Saved entries:
-- ==== Sys2Proof/Machine/Gain.lean ====
section
/-! DEFINITION. The Gain Stage: `AMP` (spec 43_gain_stage.md R150 to R154). -/

namespace Sys2Proof.Machine

/-- One rounded product per sample, no clamp (R151, R152). -/
def ampSeq (g : F64) (x : List F64) : List F64 := x.map fun v => fmul v g

/-- `AMP` (R150). -/
def execAmp (x : List F64) (s : State) : Host.Outcome State Fault Refusal :=
  .next (s.setReply (.samples (ampSeq s.gain x)))

end Sys2Proof.Machine
end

▸ Exercise description:
Could the data above be set down exactly, in full?

▸ Written answer:
-- ==== Sys2Proof/Machine/Gain.lean ====
section
/-! DEFINITION. The Gain Stage: `AMP` (spec 43_gain_stage.md R150 to R154). -/

namespace Sys2Proof.Machine

/-- One rounded product per sample, no clamp (R151, R152). -/
def ampSeq (g : F64) (x : List F64) : List F64 := x.map fun v => fmul v g

/-- `AMP` (R150). -/
def execAmp (x : List F64) (s : State) : Host.Outcome State Fault Refusal :=
  .next (s.setReply (.samples (ampSeq s.gain x)))

end Sys2Proof.Machine
end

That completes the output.